• ABOUT THIS TASK:
Word for word, return the lines from the start of the entries below through the line that has "it. After a".

====== INPUT RECORDS ======

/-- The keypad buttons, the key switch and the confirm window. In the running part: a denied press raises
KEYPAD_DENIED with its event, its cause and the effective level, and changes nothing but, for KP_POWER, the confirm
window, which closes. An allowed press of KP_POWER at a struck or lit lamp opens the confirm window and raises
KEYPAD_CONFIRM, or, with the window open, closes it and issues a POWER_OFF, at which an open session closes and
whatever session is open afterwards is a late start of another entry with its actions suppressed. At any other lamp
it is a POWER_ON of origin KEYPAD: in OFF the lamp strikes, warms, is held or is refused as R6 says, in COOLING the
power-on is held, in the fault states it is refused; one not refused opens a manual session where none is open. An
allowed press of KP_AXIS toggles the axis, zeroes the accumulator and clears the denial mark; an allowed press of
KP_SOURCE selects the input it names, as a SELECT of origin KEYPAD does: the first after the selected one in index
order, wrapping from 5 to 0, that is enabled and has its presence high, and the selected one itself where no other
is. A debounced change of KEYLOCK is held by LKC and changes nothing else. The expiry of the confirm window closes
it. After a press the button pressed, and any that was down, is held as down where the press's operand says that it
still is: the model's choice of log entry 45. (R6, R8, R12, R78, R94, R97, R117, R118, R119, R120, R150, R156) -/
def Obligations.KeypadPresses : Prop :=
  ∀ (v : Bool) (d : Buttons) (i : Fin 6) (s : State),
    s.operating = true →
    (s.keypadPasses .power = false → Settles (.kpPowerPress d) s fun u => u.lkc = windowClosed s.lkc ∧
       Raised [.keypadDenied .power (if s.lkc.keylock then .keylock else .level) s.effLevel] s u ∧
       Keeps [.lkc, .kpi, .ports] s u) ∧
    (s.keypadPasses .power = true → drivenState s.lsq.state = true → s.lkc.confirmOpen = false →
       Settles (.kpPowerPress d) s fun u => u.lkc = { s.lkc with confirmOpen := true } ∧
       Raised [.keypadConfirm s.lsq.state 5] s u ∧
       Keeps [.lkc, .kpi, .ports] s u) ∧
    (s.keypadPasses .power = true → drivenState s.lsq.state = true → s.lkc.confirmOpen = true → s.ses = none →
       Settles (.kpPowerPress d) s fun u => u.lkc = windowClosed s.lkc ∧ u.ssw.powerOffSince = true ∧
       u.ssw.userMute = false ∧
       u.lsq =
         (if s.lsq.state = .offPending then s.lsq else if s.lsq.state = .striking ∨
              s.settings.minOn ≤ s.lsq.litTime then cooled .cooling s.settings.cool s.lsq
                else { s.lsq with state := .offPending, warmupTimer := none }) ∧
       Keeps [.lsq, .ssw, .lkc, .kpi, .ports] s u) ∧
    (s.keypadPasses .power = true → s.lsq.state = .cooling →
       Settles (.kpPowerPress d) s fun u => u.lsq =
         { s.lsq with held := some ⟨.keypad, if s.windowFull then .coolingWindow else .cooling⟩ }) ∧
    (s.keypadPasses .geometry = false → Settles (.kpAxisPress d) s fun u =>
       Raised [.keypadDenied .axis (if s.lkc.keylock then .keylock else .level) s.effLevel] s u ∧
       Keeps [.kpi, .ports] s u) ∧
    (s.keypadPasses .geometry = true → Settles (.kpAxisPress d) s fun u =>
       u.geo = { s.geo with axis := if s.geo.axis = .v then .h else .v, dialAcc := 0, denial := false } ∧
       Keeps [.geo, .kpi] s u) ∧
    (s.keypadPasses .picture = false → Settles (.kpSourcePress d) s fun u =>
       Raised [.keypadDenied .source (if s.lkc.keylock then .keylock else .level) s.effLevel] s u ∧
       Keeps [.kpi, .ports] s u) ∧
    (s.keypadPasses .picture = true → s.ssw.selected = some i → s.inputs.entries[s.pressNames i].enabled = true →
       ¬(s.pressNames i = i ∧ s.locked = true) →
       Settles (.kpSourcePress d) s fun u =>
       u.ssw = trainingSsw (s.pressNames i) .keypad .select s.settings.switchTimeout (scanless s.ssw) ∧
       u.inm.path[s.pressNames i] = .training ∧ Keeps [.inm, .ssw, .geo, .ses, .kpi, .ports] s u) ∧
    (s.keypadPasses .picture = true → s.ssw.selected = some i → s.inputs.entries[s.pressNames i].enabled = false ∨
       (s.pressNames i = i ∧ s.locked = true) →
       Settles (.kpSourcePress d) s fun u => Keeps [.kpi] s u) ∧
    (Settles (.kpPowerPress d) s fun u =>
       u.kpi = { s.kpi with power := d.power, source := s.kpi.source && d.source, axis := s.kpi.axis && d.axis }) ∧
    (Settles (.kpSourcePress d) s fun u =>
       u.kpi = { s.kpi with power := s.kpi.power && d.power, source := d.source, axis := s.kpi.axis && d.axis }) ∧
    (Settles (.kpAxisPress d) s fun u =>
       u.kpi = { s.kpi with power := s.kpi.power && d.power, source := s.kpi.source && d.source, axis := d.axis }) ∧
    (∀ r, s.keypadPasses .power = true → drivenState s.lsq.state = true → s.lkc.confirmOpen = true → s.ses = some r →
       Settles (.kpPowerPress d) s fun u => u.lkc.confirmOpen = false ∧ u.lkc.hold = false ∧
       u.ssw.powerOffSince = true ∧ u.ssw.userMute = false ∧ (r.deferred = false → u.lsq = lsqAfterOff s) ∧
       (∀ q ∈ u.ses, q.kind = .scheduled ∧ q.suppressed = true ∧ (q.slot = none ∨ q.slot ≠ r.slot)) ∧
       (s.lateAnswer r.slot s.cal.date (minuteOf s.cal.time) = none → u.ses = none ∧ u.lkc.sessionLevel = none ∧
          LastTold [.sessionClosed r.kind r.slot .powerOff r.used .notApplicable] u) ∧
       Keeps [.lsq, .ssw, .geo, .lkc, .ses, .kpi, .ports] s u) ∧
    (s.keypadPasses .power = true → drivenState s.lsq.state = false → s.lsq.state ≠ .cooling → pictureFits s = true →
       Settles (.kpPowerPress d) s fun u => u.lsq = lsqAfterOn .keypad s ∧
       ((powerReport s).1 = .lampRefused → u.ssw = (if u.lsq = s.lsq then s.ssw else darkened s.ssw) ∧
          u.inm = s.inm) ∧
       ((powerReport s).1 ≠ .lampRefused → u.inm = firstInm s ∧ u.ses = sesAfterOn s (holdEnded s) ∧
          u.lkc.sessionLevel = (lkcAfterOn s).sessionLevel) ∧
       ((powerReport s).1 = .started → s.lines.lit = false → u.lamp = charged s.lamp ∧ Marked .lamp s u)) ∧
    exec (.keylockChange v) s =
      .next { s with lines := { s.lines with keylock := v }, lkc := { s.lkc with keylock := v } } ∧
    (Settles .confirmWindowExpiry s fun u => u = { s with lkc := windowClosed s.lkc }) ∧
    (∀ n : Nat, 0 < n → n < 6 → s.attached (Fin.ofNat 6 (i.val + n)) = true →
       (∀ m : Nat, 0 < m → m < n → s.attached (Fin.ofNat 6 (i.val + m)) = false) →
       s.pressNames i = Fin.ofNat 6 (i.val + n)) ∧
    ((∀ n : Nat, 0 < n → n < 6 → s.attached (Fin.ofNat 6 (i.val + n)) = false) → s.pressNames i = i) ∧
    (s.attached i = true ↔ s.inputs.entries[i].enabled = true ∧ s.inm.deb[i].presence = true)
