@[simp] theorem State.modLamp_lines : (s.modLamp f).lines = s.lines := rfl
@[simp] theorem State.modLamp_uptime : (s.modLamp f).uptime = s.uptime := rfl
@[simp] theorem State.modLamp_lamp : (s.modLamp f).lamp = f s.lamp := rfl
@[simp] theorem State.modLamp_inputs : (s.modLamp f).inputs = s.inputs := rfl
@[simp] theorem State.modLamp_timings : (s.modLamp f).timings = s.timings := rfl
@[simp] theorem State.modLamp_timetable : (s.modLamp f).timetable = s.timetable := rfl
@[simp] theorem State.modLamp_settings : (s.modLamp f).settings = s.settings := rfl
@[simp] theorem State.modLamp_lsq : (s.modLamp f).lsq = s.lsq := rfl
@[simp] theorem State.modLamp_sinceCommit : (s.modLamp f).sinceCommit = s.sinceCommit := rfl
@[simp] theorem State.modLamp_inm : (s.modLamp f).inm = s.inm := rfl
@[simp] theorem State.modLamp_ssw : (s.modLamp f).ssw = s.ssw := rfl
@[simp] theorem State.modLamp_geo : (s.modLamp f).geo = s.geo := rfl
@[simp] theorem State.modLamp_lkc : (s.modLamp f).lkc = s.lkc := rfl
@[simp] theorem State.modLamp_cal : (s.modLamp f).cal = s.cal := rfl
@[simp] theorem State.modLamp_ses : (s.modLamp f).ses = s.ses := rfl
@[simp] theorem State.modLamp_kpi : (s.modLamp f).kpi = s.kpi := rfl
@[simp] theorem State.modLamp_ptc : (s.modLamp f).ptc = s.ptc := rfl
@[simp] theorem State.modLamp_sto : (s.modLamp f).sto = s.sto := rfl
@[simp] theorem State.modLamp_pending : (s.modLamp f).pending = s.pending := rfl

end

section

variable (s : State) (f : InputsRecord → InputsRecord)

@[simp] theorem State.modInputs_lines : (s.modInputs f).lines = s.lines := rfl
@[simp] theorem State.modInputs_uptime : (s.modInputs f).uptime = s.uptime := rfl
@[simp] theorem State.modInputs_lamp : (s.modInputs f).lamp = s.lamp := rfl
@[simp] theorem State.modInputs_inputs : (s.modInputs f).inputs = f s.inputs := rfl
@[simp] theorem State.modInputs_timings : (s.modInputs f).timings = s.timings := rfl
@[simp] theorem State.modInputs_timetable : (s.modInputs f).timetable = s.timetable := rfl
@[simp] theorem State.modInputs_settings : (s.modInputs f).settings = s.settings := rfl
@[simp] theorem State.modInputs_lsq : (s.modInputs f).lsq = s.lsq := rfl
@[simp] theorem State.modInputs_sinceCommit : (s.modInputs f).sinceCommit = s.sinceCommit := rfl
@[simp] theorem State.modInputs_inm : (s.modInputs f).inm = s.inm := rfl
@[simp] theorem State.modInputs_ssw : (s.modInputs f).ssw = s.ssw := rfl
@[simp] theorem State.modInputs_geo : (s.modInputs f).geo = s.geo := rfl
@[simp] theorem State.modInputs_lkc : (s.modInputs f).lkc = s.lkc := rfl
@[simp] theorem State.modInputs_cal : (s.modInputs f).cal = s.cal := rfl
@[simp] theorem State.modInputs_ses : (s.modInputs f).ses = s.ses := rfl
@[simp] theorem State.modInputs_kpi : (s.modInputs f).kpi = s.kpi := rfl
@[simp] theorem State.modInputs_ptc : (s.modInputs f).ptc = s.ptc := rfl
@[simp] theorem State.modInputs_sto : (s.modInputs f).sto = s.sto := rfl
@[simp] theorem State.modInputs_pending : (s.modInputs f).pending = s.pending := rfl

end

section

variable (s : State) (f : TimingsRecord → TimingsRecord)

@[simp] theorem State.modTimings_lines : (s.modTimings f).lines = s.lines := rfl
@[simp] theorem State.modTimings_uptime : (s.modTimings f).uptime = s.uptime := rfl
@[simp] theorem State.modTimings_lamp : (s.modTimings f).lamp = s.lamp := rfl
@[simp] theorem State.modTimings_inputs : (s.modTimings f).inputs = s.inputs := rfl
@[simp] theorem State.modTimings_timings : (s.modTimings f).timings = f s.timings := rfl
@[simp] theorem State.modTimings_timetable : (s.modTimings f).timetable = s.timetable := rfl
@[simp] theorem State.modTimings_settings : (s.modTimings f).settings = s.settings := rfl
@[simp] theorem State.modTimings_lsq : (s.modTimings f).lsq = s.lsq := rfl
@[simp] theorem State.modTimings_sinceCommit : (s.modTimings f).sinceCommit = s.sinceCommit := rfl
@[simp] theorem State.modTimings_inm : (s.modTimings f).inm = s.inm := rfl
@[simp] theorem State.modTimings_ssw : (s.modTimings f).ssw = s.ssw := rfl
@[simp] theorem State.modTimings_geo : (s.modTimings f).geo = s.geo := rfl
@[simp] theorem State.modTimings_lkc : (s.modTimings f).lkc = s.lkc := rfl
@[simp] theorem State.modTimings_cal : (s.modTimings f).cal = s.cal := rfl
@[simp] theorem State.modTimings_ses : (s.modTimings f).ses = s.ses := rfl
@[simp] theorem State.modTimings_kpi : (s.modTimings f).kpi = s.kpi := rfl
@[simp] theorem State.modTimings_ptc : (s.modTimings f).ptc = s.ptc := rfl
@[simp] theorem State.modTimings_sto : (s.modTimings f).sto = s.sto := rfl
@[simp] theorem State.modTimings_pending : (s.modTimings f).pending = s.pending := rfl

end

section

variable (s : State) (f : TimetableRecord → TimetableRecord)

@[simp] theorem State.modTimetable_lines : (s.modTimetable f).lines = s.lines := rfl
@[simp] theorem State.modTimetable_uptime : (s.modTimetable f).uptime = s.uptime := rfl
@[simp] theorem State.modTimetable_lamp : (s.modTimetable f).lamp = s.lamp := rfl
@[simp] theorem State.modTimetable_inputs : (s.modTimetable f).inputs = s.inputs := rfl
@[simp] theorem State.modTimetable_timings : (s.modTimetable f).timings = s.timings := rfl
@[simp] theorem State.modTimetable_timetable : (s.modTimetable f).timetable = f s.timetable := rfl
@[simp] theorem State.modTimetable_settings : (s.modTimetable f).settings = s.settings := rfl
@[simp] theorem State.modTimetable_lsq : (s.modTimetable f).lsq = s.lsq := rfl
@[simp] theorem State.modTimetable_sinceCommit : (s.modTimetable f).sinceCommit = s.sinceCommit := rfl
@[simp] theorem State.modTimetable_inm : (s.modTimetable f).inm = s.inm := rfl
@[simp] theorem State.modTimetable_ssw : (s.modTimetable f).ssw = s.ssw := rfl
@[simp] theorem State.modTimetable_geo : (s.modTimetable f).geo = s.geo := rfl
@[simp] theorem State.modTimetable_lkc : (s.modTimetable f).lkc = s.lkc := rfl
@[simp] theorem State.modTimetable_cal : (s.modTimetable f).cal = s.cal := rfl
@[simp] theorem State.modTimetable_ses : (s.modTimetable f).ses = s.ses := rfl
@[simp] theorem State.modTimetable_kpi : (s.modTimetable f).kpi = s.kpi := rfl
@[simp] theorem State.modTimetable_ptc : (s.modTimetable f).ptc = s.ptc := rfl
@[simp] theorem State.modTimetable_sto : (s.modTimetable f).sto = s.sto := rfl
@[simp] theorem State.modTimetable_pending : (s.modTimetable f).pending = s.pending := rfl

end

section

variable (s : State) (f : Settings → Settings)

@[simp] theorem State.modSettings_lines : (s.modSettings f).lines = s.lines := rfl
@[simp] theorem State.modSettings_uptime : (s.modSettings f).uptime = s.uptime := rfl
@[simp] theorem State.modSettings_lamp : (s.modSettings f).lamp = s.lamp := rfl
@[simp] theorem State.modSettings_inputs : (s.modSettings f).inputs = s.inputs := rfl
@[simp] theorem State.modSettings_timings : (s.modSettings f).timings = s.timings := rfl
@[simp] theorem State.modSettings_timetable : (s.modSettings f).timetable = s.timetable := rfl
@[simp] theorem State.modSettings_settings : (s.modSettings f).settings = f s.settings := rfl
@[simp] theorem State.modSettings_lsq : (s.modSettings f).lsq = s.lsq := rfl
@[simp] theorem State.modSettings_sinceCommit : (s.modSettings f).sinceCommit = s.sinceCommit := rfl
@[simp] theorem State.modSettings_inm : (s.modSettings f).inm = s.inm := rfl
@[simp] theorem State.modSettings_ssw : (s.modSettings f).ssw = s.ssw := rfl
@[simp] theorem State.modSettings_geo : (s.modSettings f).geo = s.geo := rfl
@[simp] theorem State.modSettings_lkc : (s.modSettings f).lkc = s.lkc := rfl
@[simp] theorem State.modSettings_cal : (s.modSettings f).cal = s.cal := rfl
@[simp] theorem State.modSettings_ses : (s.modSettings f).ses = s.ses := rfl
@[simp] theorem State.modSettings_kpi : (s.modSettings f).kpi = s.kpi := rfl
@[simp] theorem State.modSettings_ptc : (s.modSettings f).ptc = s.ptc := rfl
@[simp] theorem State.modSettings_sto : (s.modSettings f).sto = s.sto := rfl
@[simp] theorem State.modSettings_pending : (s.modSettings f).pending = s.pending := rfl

======

• ANSWER TO THE PROBLEM:
/-- The keypad buttons, the key switch and the confirm window. In the running part: a denied press raises
KEYPAD_DENIED with its event, its cause and the effective level, and changes nothing but, for KP_POWER, the confirm
window, which closes. An allowed press of KP_POWER at a struck or lit lamp opens the confirm window and raises
KEYPAD_CONFIRM, or, with the window open, closes it and issues a POWER_OFF, at which an open session closes and
whatever session is open afterwards is a late start of another entry with its actions suppressed. At any other lamp
it is a POWER_ON of origin KEYPAD: in OFF the lamp strikes, warms, is held or is refused as R6 says, in COOLING the
power-on is held, in the fault states it is refused; one not refused opens a manual session where none is open. An
allowed press of KP_AXIS toggles the axis, zeroes the accumulator and clears the denial mark; an allowed press of
KP_SOURCE selects the input it names, as a SELECT of origin KEYPAD does: the first after the selected one in index
order, wrapping from 5 to 0, that is enabled and has its presence high, and the selected one itself where no other
is. A debounced change of KEYLOCK is held by LKC and changes nothing else. The expiry of the confirm window closes
it. After a press the button pressed, and any that was down, is held as down where the press's operand says that it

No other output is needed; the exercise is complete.